Open findepi opened 3 years ago
Hello,
I cannot find any other issue or anything else when searching for "trino retry iceberg commit error" besides this one, so I hope it makes sense!
I have configured a Trino deployment on Kubernetes with task retries to try to speed up concurrent writes to an iceberg table from multiple queries executed at once. I see that the configuration is correct because there are files being created in the location specified for the exchange manager. I have also set the following configuration in the helm chart:
additionalConfigProperties:
- retry-policy=TASK
- retry-attempts-per-task=20
- tolerant-execution-standard-split-size=128MB
The exchange manager is also configured separately.
What I see however is that when two queries are executed at once, error EXTERNAL ERROR — ICEBERG_COMMIT_ERROR
is raised and the query stops completely.
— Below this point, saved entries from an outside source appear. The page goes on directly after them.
-- ==== Sys2Proof/Machine/Engine.lean ====
section
/-! DEFINITION. The engines that run Crumb words: their registers, how a line routine ends (R276, R279, R280), how a walk ends
(R313, R320 to R325), and what the end of a walk gives the accesses that it served. -/

namespace Sys2Proof.Machine

/-! ### Registers and position -/

/-- An idle line-routine engine, and an idle walker. -/
def SliceEng.empty : SliceEng := ⟨[], 0, [], none, [], [], ⟨false, []⟩, 0, 0, 0, [], 0#64⟩
def Walker.empty : Walker := ⟨none, [], ⟨false, []⟩, 0, 0, 0, 0, 0#64⟩

/-- Read and change an engine. -/
def sliceAt (s : State) (k : Nat) : SliceEng := mval s.slices SliceEng.empty k
def onSlice (s : State) (k : Nat) (f : SliceEng → SliceEng) : State := { s with slices := mput s.slices k (f (sliceAt s k)) }
def walkerAt (s : State) (w : Nat) : Walker := mval s.walkers Walker.empty w
def onWalker (s : State) (w : Nat) (f : Walker → Walker) : State := { s with walkers := mput s.walkers w (f (walkerAt s w)) }

/-- `c(n)` of an engine: `c0` reads zero (R261). -/
def cReg (s : State) (e : Engine) (n : Nat) : W64 :=
  if n = 0 then 0#64
  else match e with
    | .slice k => mval (sliceAt s k).c 0#64 n
    | .walker w => mval (walkerAt s w).c 0#64 n

/-- Write `c(n)`: a write to `c0` is discarded (R261). -/
def cPut (s : State) (e : Engine) (n : Nat) (x : W64) : State :=
  if n = 0 then s
  else match e with
    | .slice k => onSlice s k (fun y => { y with c := mput y.c n x })
    | .walker w => onWalker s w (fun y => { y with c := mput y.c n x })

/-- The word index of an engine. -/
def cIdx (s : State) : Engine → Nat
  | .slice k => (sliceAt s k).idx
  | .walker w => (walkerAt s w).idx

/-- The words of its image. -/
def cWords (s : State) : Engine → List (BitVec 32)
  | .slice k => (sliceAt s k).image.words
  | .walker w => (walkerAt s w).image.words

/-! ### The end of a line routine -/

/-- The lines held by an engine (R276 step 3). -/
def heldLines (s : State) : List Nat := s.slices.filterMap (fun p => if p.2.inv.isSome then some p.2.line else none)

/-- The engine that holds a line (R276 step 3). -/
def holderOf (s : State) (line : Nat) : Option Nat := (s.slices.find? (fun p => p.2.inv.isSome && p.2.line == line)).map (·.1)

/-- Release the line and clear the engine (R276 step 7); the requests that waited are served next, in the order of their arrival. -/
def releaseSlice (s : State) (k : Nat) : State :=
  let s := { s with agenda := (sliceAt s k).waits ++ s.agenda }
  onSlice s k (fun y => { y with inv := none, c := [], buf := [], image := ⟨false, []⟩, idx := 0, waits := [], strike := 0#64 })

/-- A request for a line that an engine holds, or for the engine itself, arrives and waits (R276, R277). -/
def waitAtSlice (s : State) (k : Nat) (m : Move) : State := onSlice s k (fun y => { y with waits := y.waits ++ [m] })

/-- Change an invocation. -/
def onInv (s : State) (x : Nat) (f : Inv → Inv) : State := { s with invs := mupd s.invs x f }

/-- A reason 0x06 to 0x09 of R279, or WALK_ERROR reason 0x06, is also reported (R426). -/
def engineError (s : State) (world : Nat) (kind index reason : Nat) : State := report s (some world) 0x57 kind index reason

/-- A line routine faults: the line is released unchanged (R279). -/
def sliceFault (s : State) (k reason word : Nat) : State :=
  match (sliceAt s k).inv with
  | none => s
  | some x =>
    let s := if 6 ≤ reason && reason ≤ 9 then engineError s (((mget s.invs x).map (·.world)).getD 0) 5 k reason else s
    let s := onInv s x (fun i => { i with st := .faulted .routineFault (BitVec.ofNat 64 (reason + 256 * (word % 256))) })
    releaseSlice s k

/-- The routine's write of the line (R280): it has its place in coherence order at once, before the line is released. -/
def routineWrite (s : State) (i : Inv) (buf : List Byte) : State := settle (homeWrite s i.core i.world (128 * i.line) buf i.after)

/-- A line routine ends without a fault (R267, R269, R276 steps 6 and 7). -/
def sliceDone (s : State) (k : Nat) : State :=
  match (sliceAt s k).inv with
  | none => s
  | some x =>
    match mget s.invs x with
    | none => releaseSlice s k
    | some i =>
      let e := sliceAt s k
      let s := if e.image.ro then s else routineWrite s i e.buf
      let s := if i.attrs.testBit 5 then onDie s (homeDie (128 * i.line)) (fun d => { d with l2 := d.l2.filter (fun y => y.line != i.line) })
        else fillL2 s i.line (slice i.attrs 3 2)
      let s := onInv s x (fun i => { i with st := .ended (mval e.c 0#64 3) })
      releaseSlice s k

/-! ### The end of a walk -/

/-- The TINFO of a failed walk (R323). -/
def walkInfo (reason word tcode : Nat) : W64 := BitVec.ofNat 64 (reason + 256 * (word % 256) + 2 ^ 32 * tcode)

/-- How a page of a set of needs now stands. -/
def answerPage (va kind : Nat) (st : PageSt) (ns : List PageNeed) : List PageNeed :=
  ns.map (fun n => if n.page = va / 4096 && n.kind = kind && n.st == .pending then { n with st := st } else n)

/-- Give the accesses that a request serves their answer (R321, R324, R325). -/
def answerWalk (s : State) (r : WalkReq) (st : PageSt) : State :=
  r.who.foldl (fun s who =>
    match who with
    | .group gid => onGroup s gid (fun g => { g with susp := answerPage r.va r.kind st g.susp })
    | .frontEnd fe slot => onQueue s fe slot (fun q => { q with susp := answerPage r.va r.kind st q.susp })) s

/-- A walker is free again: its registers and working state are cleared (R312). -/
def freeWalker (s : State) (w : Nat) : State := { s with walkers := mdel s.walkers w }

/-- Whether a request is for a page and kind of a space. -/
def WalkReq.wants (r : WalkReq) (part space va kind : Nat) : Bool :=
  r.part == part && r.space == space && r.va / 4096 == va / 4096 && r.kind == kind

/-- Put a request into the queue as a new one: merged with one that has not yet begun, or at its end (R308, R325, R331).
(DEDUCED, log 50.) -/
def requeue (s : State) (r : WalkReq) : State :=
  let same (x : WalkReq) : Bool := x.wants r.part r.space r.va r.kind
  if s.walkq.any same then
    { s with walkq := s.walkq.map (fun x => if same x then { x with who := x.who ++ r.who.filter (fun w => !x.who.contains w) } else x) }
  else { s with fresh := s.fresh + 1, walkq := s.walkq ++ [{ r with id := s.fresh, drop := [] }] }

/-- Whether a TLBINV named a range that a result of some bytes meets (R331). -/
def WalkReq.dropped (r : WalkReq) (lo n : Nat) : Bool := r.drop.any (fun d => decide (lo < d.2) && decide (d.1 < lo + n))

/-- A walk fails with a cause (R323); a failure whose page a TLBINV named is discarded and the accesses walk again (R331). -/
def failWalk (s : State) (r : WalkReq) (c : Cause) (reason word tcode : Nat) : State :=
  if r.dropped (r.va / 4096 * 4096) 4096 then requeue s r
  else answerWalk s r (.failed c (walkInfo reason word tcode))

/-- The request of a walker ends with a failure. -/
def walkerFault (s : State) (w : Nat) (c : Cause) (reason word tcode : Nat) : State :=
  match (walkerAt s w).req with
  | none => s
  | some r =>
    let s := if c = .walkError && reason = 6 then engineError s r.world 6 w reason else s
    failWalk (freeWalker s w) r c reason word tcode

/-- A Crumb word faults in its engine: a reason of R279, or of R323. -/
def crumbFault (s : State) (e : Engine) (sliceReason walkReason : Nat) : State :=
  match e with
  | .slice k => sliceFault s k sliceReason (sliceAt s k).idx
  | .walker w => walkerFault s w .walkError walkReason (walkerAt s w).idx 0

/-- Continue at a word index (R267, R313): past its end a line routine ends, and a walk that leaves its image fails. -/
def goTo (s : State) (e : Engine) (i : Int) : State :=
  match e with
  | .slice k =>
    if i < 0 || i ≥ (sliceAt s k).image.words.length then sliceDone s k else onSlice s k (fun y => { y with idx := i.toNat })
  | .walker w =>
    if i < 0 || i ≥ (walkerAt s w).image.words.length then walkerFault s w .walkError 0x0A (walkerAt s w).idx 0
    else onWalker s w (fun y => { y with idx := i.toNat })

/-- The next word. -/
def crumbNext (s : State) (e : Engine) : State := goTo s e (cIdx s e + 1)

/-! ### Checking a proposal (R320) -/

/-- What a proposal comes to. -/
inductive Verdict where
  | pass
  | hold
  | assist
  | fail (c : Cause) (reason : Nat)
deriving DecidableEq, Repr

/-- A space with nothing. -/
def Space.none : Space := ⟨0, [], 0, 0, Option.none⟩

/-- The space of a number. -/
def spaceOf (s : State) (n : Nat) : Space := mval s.spaces Space.none n

/-- Whether bytes meet the routine arena or the walker image area of any space (R272, R310, R320). -/
def meetsArena (s : State) (pa n : Nat) : Bool :=
  s.spaces.any (fun p =>
    (decide (pa < p.2.arena + 16384) && decide (p.2.arena < pa + n)) || (decide (pa < p.2.walkerArea + 4096) && decide (p.2.walkerArea < pa + n)))

/-- The permissions that an access kind requires, as R, W and X bits (R308). -/
def kindNeeds (kind : Nat) : Nat :=
  match kind with
  | 0x1 => 1
  | 0x2 => 2
  | 0x4 => 4
  | _ => 3

/-- Check a proposal from step 2 on (R320, R322). -/
def checkFrame (s : State) (space kind frame lsize attrs : Nat) : Verdict :=
  match (spaceOf s space).exts.find? (fun q => extHolds q.2 frame (2 ^ lsize)) with
  | none => if attrs.testBit 6 then .assist else .fail .refused 1
  | some (_, x) =>
    let rwx := attrs % 8
    if rwx &&& x.rwx.toNat ≠ rwx then .fail .refused 2
    else if meetsArena s frame (2 ^ lsize) then .fail .refused 3
    else if rwx &&& kindNeeds kind ≠ kindNeeds kind then .fail .permission 1
    else if x.sealed && attrs.testBit 1 then .fail .sealed 1
    else if x.f then .pass else .hold

/-- Check a proposal (R320): step 1 first. -/
def checkProposal (s : State) (space kind : Nat) (c5 c6 c7 : W64) : Verdict :=
  if !([12, 16, 21, 25, 30].contains c6.toNat) || c5.toNat % 2 ^ c6.toNat ≠ 0 || decide (c5.toNat ≥ 2 ^ 52) || decide (c7.toNat ≥ 2 ^ 7) then
    .fail .walkError 5
  else checkFrame s space kind c5.toNat c6.toNat c7.toNat

/-- A result that passed maps its range, for the accesses it served and in the caches (R306, R321), unless a TLBINV discards it
(R331). -/
def mapWalk (s : State) (r : WalkReq) (frame lsize attrs : Nat) : State :=
  let base := r.va / 2 ^ lsize * 2 ^ lsize
  if r.dropped base (2 ^ lsize) then requeue s r
  else
    let t : Trans := ⟨r.space, base, lsize, frame, attrs⟩
    let s := r.who.foldl (fun s who =>
      match who with
      | .group gid =>
        match mget s.groups gid with
        | some g => enterTrans s g.core r.part t
        | none => s
      | .frontEnd _ _ => s) s
    answerWalk s r (.mapped frame lsize attrs)

/-! ### Page requests (R325, R326) -/

/-- Place the waiting page requests that find an entry, in arrival order (R326): 1 is the reserved entry of the space, 2 a
shared one, 0 waiting outside the queue. -/
def placePages (q : List PageReq) : List PageReq :=
  q.foldl (fun done p =>
    if p.where_ ≠ 0 then done
    else
      let others := done.filter (fun x => x.part == p.part)
      let own := others.filter (fun x => x.space == p.space)
      let put (n : Nat) : List PageReq := done.map (fun x => if x.seq = p.seq && x.part = p.part then { x with where_ := n } else x)
      if !own.any (fun x => x.where_ == 1) then put 1
      else if (own.filter (fun x => x.where_ == 2)).length < 16 && (others.filter (fun x => x.where_ == 2)).length < 64 then put 2
      else done) q

/-- A walk ends in a page request (R325): the access stays pending. -/
def askPage (s : State) (r : WalkReq) (cookie : W64) (fromMapok : Bool) : State :=
  let n := (partOf s r.part).seq
  let s := onPart s r.part (fun p => { p with seq := (n + 1) % 2 ^ 64 })
  { s with pageq := placePages (s.pageq ++ [⟨n, r, r.part, r.space, r.world, r.kind + (if fromMapok then 16 else 0), cookie, 0, false, false⟩]) }

/-- Settle the verdict on a proposal. -/
def settleVerdict (s : State) (r : WalkReq) (c5 c6 c7 : W64) (word : Nat) (v : Verdict) : State :=
  match v with
  | .pass => mapWalk s r c5.toNat c6.toNat c7.toNat
  | .hold => { s with fresh := s.fresh + 1, held := mput s.held s.fresh ⟨r, c5, c6, c7, word⟩ }
  | .assist => if r.dropped (r.va / 4096 * 4096) 4096 then requeue s r else askPage s r c5 true
  | .fail c reason => failWalk s r c reason word 0

/-! ### One Crumb word -/

/-- The effect of the Crumb word at hand. Without one under way nothing happens (DESIGN CHOICE, log 5). -/
def withCrumb (s : State) (k : State → Engine → State) : Out :=
  match s.cur with
  | .crumb e _ => .next (k { s with cur := .idle } e)
  | _ => .next s

/-- A word that writes c(RD) from c(RA) and c(RB) (R264). -/
def crumbAlu (f : CForm) (op : W64 → W64 → W64) (s : State) : Out :=
  withCrumb s fun s e =>
    crumbNext (cPut s e f.rd.toNat (op (cReg s e f.ra.toNat) (cReg s e f.rb.toNat))) e

/-- A word of the line-routine engines only (R271): in a walker it fails with reason 0x02. -/
def onlySlice (s : State) (k : State → Nat → State) : Out :=
  withCrumb s fun s e =>
    match e with
    | .slice n => k s n
    | .walker _ => crumbFault s e 0 2

/-- A word of the walkers only (R271): in a line-routine engine it faults with reason 0x02. -/
def onlyWalker (s : State) (k : State → Nat → State) : Out :=
  withCrumb s fun s e =>
    match e with
    | .slice _ => crumbFault s e 2 0
    | .walker n => k s n

end Sys2Proof.Machine
end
From the documentation on fault-tolerant execution I would have expected that only the failing task is re-executed instead of the whole query showing as failure. This is a long-ish query, takes ~1 minute to execute, while the task that fails is only at the end, taking ~500ms. I was hoping that by setting up task retries Trino would instead re-execute only this last task instead of the whole query.
Is this a wrong assumption? Could you please help me understand better what is the expected behavior?
Is this related to https://iceberg.apache.org/spec/#commit-conflict-resolution-and-retry? Any indication about when this will be implemented?